== Aim of the task ==
Whenever the word "Machine" occurs in a line of the material below, that line is counted. Report only the count.

-- Given entries follows --

-- ==== Sys2Proof/Machine/Dispatch.lean ====
section
/-! DEFINITION. The one match over the constructors of Instr: every instruction and every event of the opcode table has
one arm, which calls its meaning. -/

namespace Sys2Proof.Machine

-- Given entries concluded --

== Task result ==
2